Reflexively, she turned into the comfort of his hand, inhaling, her heart aching, his scent—at once both calming and unsettling—edged with the smell of the sea and a spiced wood blend she normally could have recognized in an instant. But now, Nicky was ever present in her mind. Danielle pressed her eyes closed and stifled a sob.
“Max is resourceful,” Jon said, trailing his hand along her face. “He’ll manage.”
But can he? she wondered. Max had planned everything, from organizing their move to New York, to returning to Poland to close their home. He’d arranged their immigration to the United States, and he was also trying to bring their most valued employees with them for the business. He’d made everything sound so sensible.
Max was German, born in Berlin to an aristocratic family. When Max was young, his mother had inherited her family’s estate and crystal and glass factory in Poland. Sofia and her husband, Karl, along with Karl’s orphaned nephew, Heinrich, moved into the castle, which had originally been built as a wedding gift in 1820 for Sofia’s ancestors. While the men set about rebuilding the factory and the business, Sofia tended to the home, a masterpiece of romantic English neo-Gothic style. After Max and Danielle married, Danielle had thrown her considerable energy into helping Sofia restore the grand salons and chambers, the arboretum, the gardens and ponds. And yet, Danielle missed her craft, retreating whenever she could to the perfumery organ—a curved workbench with rows that held essential oils and other perfumery materials—she had installed in their quarters, to conjure her aromatic artistry in solitude. Perfumery fed her soul; her urge to create could not be repressed.

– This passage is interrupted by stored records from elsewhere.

-- ==== Sys2Proof/Machine/Therm.lean ====
section
/-!
DEFINITION. Temperature, power, the thermal trip, the pace windows and the supply warning (chapter 14, R29, R38). Readings are
held in units of 0.125 °C. What happens once a millisecond or at a due time is a command of its own (DESIGN CHOICE, log 3).
-/
namespace Sys2Proof.Machine

/-! Readings (R428 to R430) -/

/-- The trip value and the reading that a broken one counts as (R429, R432), in units of 0.125 °C. -/
def tripEighths : Int := 840
def brokenEighths : Int := 848

/-- Whole °C, rounded down, of a reading. -/
def wholeDeg (e : Int) : Int := e / 8
def degByte (e : Int) : Nat := ((wholeDeg e) % 256).toNat

/-- Step 1 of a trip (R433) (DESIGN CHOICE, log 32). -/
def Hub.startTrip (h : Hub) (i : Nat) (e : Int) (broken : Bool) : Hub :=
  if h.therm.trip ≠ 0 then h
  else
    let v := putBit (putBit (putBits (BitVec.ofNat 32 i) 8 8 (degByte e)) 16 broken) 31 true
    let h := h.setTherm { h.therm with trip := 1, tripAt := h.now }
    ((h.wr pTherm 0x78 v).wrFld pTherm 0x44 0 1 1).raise pTherm 3

/-- A source is read: its history, its failure bit, and the trip at a second successive reading above 105 °C (R429, R432)
(DESIGN CHOICE, log 32). -/
def Hub.readSource (h : Hub) (i : Nat) (broken : Bool) (e : Int) : Hub :=
  let x := h.source i
  let v := if broken then brokenEighths else e
  let hot : Bool := decide (tripEighths < v)
  let h := h.putSource i ⟨(v :: x.hist).take 11, v, true, broken, hot⟩
  let h := h.wr pTherm 0x5C (putBit (h.rd pTherm 0x5C) i broken)
  let h := if broken ∧ !x.fail then (h.raise pTherm 1).submitO 0x22 0 [BitVec.ofNat 8 i] else h
  if hot ∧ x.hot then h.startTrip i v (broken || x.fail) else h

/-- The stack's own readout (R238): TEMP, and source 16 + s, unless the stack is not read (R428); below −40 °C it is broken (R429). -/
def Hub.stackTemp (h : Hub) (st : Nat) (ok : Bool) (deg : BitVec 8) : Hub :=
  if h.inReset ∨ !h.awake st then h
  else
    let old := h.rd (pStk st) 0x64
    let v := if ok then putBit (putBits (putBits old 0 8 deg.toNat) 8 1 1) 9 false else putBit old 9 true
    (h.wr (pStk st) 0x64 v).readSource (16 + st) (!ok || decide (deg.toInt < -40)) (deg.toInt * 8)

def execStackTempRead (stack : BitVec 3) (ok : Bool) (deg : BitVec 8) (s : State) : Host.Outcome State Fault Refusal :=
  onStack s stack.toNat (fun h => h.stackTemp stack.toNat ok deg)

/-- A hub sensor; `ok` false where its conversion did not end or its two measurements differ by more than 4 °C (R429). -/
def execSensorRead (sensor : BitVec 4) (ok : Bool) (eighths : BitVec 12) (s : State) : Host.Outcome State Fault Refusal :=
  onHub s (fun h =>
    if h.inReset then h
    else h.readSource sensor.toNat (!ok || decide (eighths.toInt < -320) || decide (1200 < eighths.toInt)) eighths.toInt)

/-- Rise of a source over ten readings, where it has eleven (R430) (DESIGN CHOICE, log 32). -/
def Source.rise (x : Source) : Option Int :=
  match x.hist[0]?, x.hist[10]? with
  | some a, some b => some (a - b)
  | _, _ => none

/-- Rmax, in units of 0.125 °C per 10 ms. -/
def Hub.rmax (h : Hub) : Option Int :=
  ((List.range 24).filterMap (fun i => (h.source i).rise)).foldl
    (fun m r => match m with
      | none => some r
      | some x => some (max x r)) none

/-- STEP of TM.THROTTLE moves (R431) (DESIGN CHOICE, log 32). -/
def Hub.setStep (h : Hub) (step : Nat) : Hub := h.wrFld pTm 0x84 0 3 step

/-- The check of one millisecond (R431) (DESIGN CHOICE, log 32). -/
def Hub.rorCheck (h : Hub) : Hub :=
  let cfg := h.rd pTherm 0x60
  let over_ (t : Nat) : Bool := decide (t ≠ 0) && (match h.rmax with
    | some r => decide ((2 * t : Nat) ≤ r)
    | none => false)
  let above1 := over_ (bitsNat cfg 0 8)
  let above2 := over_ (bitsNat cfg 8 8)
  let step := h.throttle
  let up := if above2 then 2 else if above1 then 1 else 0
  let new := min 7 (step + up)
  let t : Therm := { h.therm with sinceRise := min 10 (h.therm.sinceRise + 1) }
  if step < new ∧ 10 ≤ t.sinceRise then
    let h := (h.setTherm { t with sinceRise := 0, below := 0 }).setStep new
    let h := h.bump pTherm 0x64 8 24 1
    (h.wrFld pTherm 0x64 3 3 (max new (h.fld pTherm 0x64 3 3))).raise pTherm 0
  else if above1 ∨ above2 ∨ step = 0 then h.setTherm { t with below := 0 }
  else if bitsNat cfg 16 16 ≤ t.below then (h.setTherm { t with below := 1 }).setStep (step - 1)
  else h.setTherm { t with below := t.below + 1 }

def execRorCheck (s : State) : Host.Outcome State Fault Refusal := onHub s (fun h => if h.inReset then h else h.rorCheck)

/-! Power (R426, R427) -/

def Hub.coef (h : Hub) (i : Nat) : Nat := (SMap.get (fun _ => 0) h.therm.coef i).toNat

/-- The estimate of the last millisecond in mW: a pJ per event counts 10^-6 mW over 1 ms (DESIGN CHOICE, log 53). -/
def Hub.estimate (h : Hub) : Nat :=
  let hot : Int := (List.range 16).foldl (fun m i => if (h.source i).valid then max m (h.source i).last else m) (-320)
  let leak := h.coef 1 * (hot - 200).toNat / 8
  let inService := ((List.range 8).filter (fun st => bit (h.rd (pStk st) 0x40) 1)).length
  let pj := h.coef 2 * h.therm.act.getD 0 0 + h.coef 3 * h.therm.act.getD 1 0 + h.coef 5 * h.therm.act.getD 2 0 +
    h.coef 6 * h.therm.act.getD 3 0 + h.coef 7 * h.therm.act.getD 4 0
  h.coef 0 + leak + h.coef 4 * inService + pj / 1000000

def execPowerEstimate (s : State) : Host.Outcome State Fault Refusal :=
  onHub s (fun h =>
    if h.inReset then h
    else
      let e := min (2 ^ 24 - 1) h.estimate
      (h.setTherm { h.therm with act := [0, 0, 0, 0, 0], sum := h.therm.sum + e, num := h.therm.num + 1 }).wr pTherm 0x6C
        (BitVec.ofNat 32 e))

/-- A 100 ms window ends: the mean in whole watts (DESIGN CHOICE, log 53). -/
def execPowerWindowEnd (s : State) : Host.Outcome State Fault Refusal :=
  onHub s (fun h =>
    if h.inReset then h
    else
      let w := if h.therm.num = 0 then 0 else h.therm.sum / h.therm.num / 1000
      (h.setTherm { h.therm with sum := 0, num := 0 }).wr pTherm 0x68 (BitVec.ofNat 32 (min 1023 w)))

/-! Pace windows (R29, R38) -/

/-- A pace window of a segment ends: its count, and SLOW_SEEN with PACE where it rises (R38, R39); the top-up resumes at the end of
one that is not slow (R29). -/
def execPaceWindowEnd (seg : BitVec 2) (cycles : BitVec 20) (s : State) : Host.Outcome State Fault Refusal :=
  onHub s (fun h =>
    if h.inReset then h
    else
      let g := seg.toNat
      let c := cycles.toNat
      let slow : Bool := decide (c < 43116)
      let h := h.wr pHub (0x110 + 4 * g) (putBit (putBit (BitVec.ofNat 32 c) 30 slow) 31 true)
      let h := h.wr pHub (0x120 + 4 * g) (BitVec.ofNat 32 (min c (h.fld pHub (0x120 + 4 * g) 0 20)))
      if !slow then h.topUp g
      else
        let seen := h.rd pHub 0x104
        let h := h.wr pHub 0x104 (putBit seen g true)
        if bit seen g then h else h.raise pHub 4)

/-! The trip (R433 to R436) -/

/-- No request and no DMA burst accepted before the trip is under way. -/
def Hub.drained (h : Hub) : Bool :=
  h.lines.reqs.isEmpty && h.dma.all (fun d => d.2.bursts.isEmpty)

/-- Step 2 ends: everything accepted before the trip has been answered. -/
def execTripDrainDone (s : State) : Host.Outcome State Fault Refusal :=
  onHub s (fun h => if h.therm.trip = 1 ∧ h.drained then h.setTherm { h.therm with trip := 2 } else h)

/-- Steps 4 and 5: what the channel engines hold is carried out, self-refresh, and the TRIP entry is submitted (DEDUCED, log 33). -/
def Hub.tripShut (h : Hub) (cut : Bool) : Hub :=
  let h := ((List.range 512).foldl (fun h i => if h.awake (i / 64) then h.drainPc i else h) h).allSelfRefresh
  let h := h.wrFld pTherm 0x78 17 1 cut.toNat
  let v := h.rd pTherm 0x78
  (h.setTherm { h.therm with trip := 3 }).submit 8 true
    [BitVec.ofNat 8 (bitsNat v 0 5), BitVec.ofNat 8 (bitsNat v 8 8), BitVec.ofNat 8 cut.toNat]

/-- Step 3 goes on, and ends once every dirty sector has been written back; not while the supply warning is asserted (R440). -/
def Hub.tripFlush (h : Hub) : Hub :=
  if h.therm.trip = 2 ∧ !(h.therm.episode && h.therm.warn) ∧ !h.therm.selfDone ∧ !h.therm.exiting then
    match h.flushAll with
    | (true, h) => h.tripShut false
    | (false, h) => h
  else h

def execTripFlushDone (s : State) : Host.Outcome State Fault Refusal := onHub s (fun h => h.tripFlush)

/-- Dirty sectors not handed to a channel engine are lost (R434) (DEDUCED, log 33). -/
def Hub.dropDirty (h : Hub) : Hub :=
  let ks := (h.cache.ways.filter (fun e => e.2.m != 0)).map (·.1)
  let h := ks.foldl (fun h k => h.putWay k { h.way k with v := (h.way k).v &&& ~~~(h.way k).m, m := 0 }) h
  h.setCache { h.cache with wb := [] }

/-- 1.2 ms after the trip, whatever step 3 has not written back is abandoned (R434) (DESIGN CHOICE, log 3). -/
def execTripFlushCut (s : State) : Host.Outcome State Fault Refusal :=
  onHub s (fun h =>
    if h.therm.trip = 1 ∨ h.therm.trip = 2 then ((h.reach (h.therm.tripAt + 120000)).dropDirty).tripShut true else h)

/-! The supply warning (R437 to R440) -/

/-- The stacks are held in self-refresh by the episode (DEDUCED, log 33). -/
def Hub.holdStacks (h : Hub) : Hub :=
  let h := h.allSelfRefresh
  (h.setTherm { h.therm with selfDone := true }).wrFld pTherm 0x44 3 1 1

/-- The warning is seen asserted. -/
def Hub.warnOn (h : Hub) : Hub :=
  let h := h.setPins { h.pins with supplyWarn := true }
  if h.therm.episode then h.setTherm { h.therm with warn := true }
  else
    let h := h.setTherm { h.therm with episode := true, warn := true, start := h.now, selfDone := h.therm.exiting,
                                        notReady := false, exiting := false }
    let h := (h.wrFld pTherm 0x44 2 1 1).raise pTherm 2
    (List.range 8).foldl (fun h st => h.sliceEnd st [] false) h

def execSupplyWarnAssert (s : State) : Host.Outcome State Fault Refusal :=
  onHub s (fun h =>
    if h.inReset then h.setPins { h.pins with supplyWarn := true } else if h.pins.supplyWarn then h else h.warnOn)

def execSupplyWarnDeassert (s : State) : Host.Outcome State Fault Refusal :=
  onHub s (fun h =>
    if h.inReset then h.setPins { h.pins with supplyWarn := false }
    else if !h.pins.supplyWarn then h
    else
      let h := h.setPins { h.pins with supplyWarn := false }
      h.setTherm { h.therm with warn := false, quietAt := h.now })

/-- 5 µs into the episode with the warning asserted. -/
def execSupplySelfRefreshDue (s : State) : Host.Outcome State Fault Refusal :=
  onHub s (fun h =>
    if h.therm.episode ∧ h.therm.warn ∧ !h.therm.selfDone then (h.reach (h.therm.start + 500)).holdStacks else h)

/-- 7 µs into the episode with the warning asserted: NOT_READY to everything not yet answered, and credits return again. -/
def execSupplyNotReadyDue (s : State) : Host.Outcome State Fault Refusal :=
  onHub s (fun h =>
    if h.therm.episode ∧ h.therm.warn ∧ !h.therm.notReady then
      let h := h.reach (h.therm.start + 700)
      let h := if h.therm.selfDone then h else h.holdStacks
      ((h.setTherm { h.therm with notReady := true }).withdrawAll).releaseOwed
    else h)

/-- Steps 2 and 3 of R438, and what waited for the episode's end (R440) (DEDUCED, log 33). -/
def Hub.afterEpisode (h : Hub) : Hub :=
  let h := h.setTherm { h.therm with exiting := false, selfDone := false }
  let h := (h.wrFld pTherm 0x44 2 1 0).wrFld pTherm 0x44 3 1 0
  let h := if h.noReturn then h else h.releaseOwed
  let h := (List.range 8).foldl (fun h st => (h.kickRepair st).opSliceNext st) h
  h.advanceRepairs.settleOn.proceed.startEnds

/-- 2 µs after the last deassertion: the episode ends (R437), and the stacks leave self-refresh (R438 step 1). -/
def Hub.episodeEnd (h : Hub) : Hub :=
  if !h.therm.episode ∨ h.therm.warn then h
  else
    let h := h.reach (h.therm.quietAt + 200)
    let len := h.now - h.therm.start
    let h := h.bump pTherm 0x70 0 32 1
    let h := h.wr pTherm 0x74 (BitVec.ofNat 32 (max (h.rd pTherm 0x74).toNat (min len (2 ^ 32 - 1))))
    let h := h.submitO 0x20 0 (le32 len)
    let wait : Bool := h.therm.selfDone && decide (h.therm.trip < 3)
    let h := h.setTherm { h.therm with episode := false, notReady := false, exiting := wait }
    if wait then h else h.afterEpisode

def execSupplyEpisodeEnd (s : State) : Host.Outcome State Fault Refusal := onHub s (fun h => h.episodeEnd)

/-- T_XS slots have passed on every stack (R438). -/
def execSelfRefreshExitDone (s : State) : Host.Outcome State Fault Refusal :=
  onHub s (fun h =>
    if h.therm.exiting ∧ h.therm.trip < 3 then ((List.range 8).foldl (fun h st => h.leaveSelfRefresh st) h).afterEpisode else h)

end Sys2Proof.Machine
end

The ship pitched again, sending the porthole door banging against the paneled wall. Shifting easily with the vessel’s sharp motions, Jon caught it, secured the latch.
He moved toward her, and she could almost sense the adrenaline surging through his muscular frame. Leaning closer, he lifted a strand of hair limp with sea mist from her forehead. “If I don’t see Max, you’ll tell him about the captain’s meeting?”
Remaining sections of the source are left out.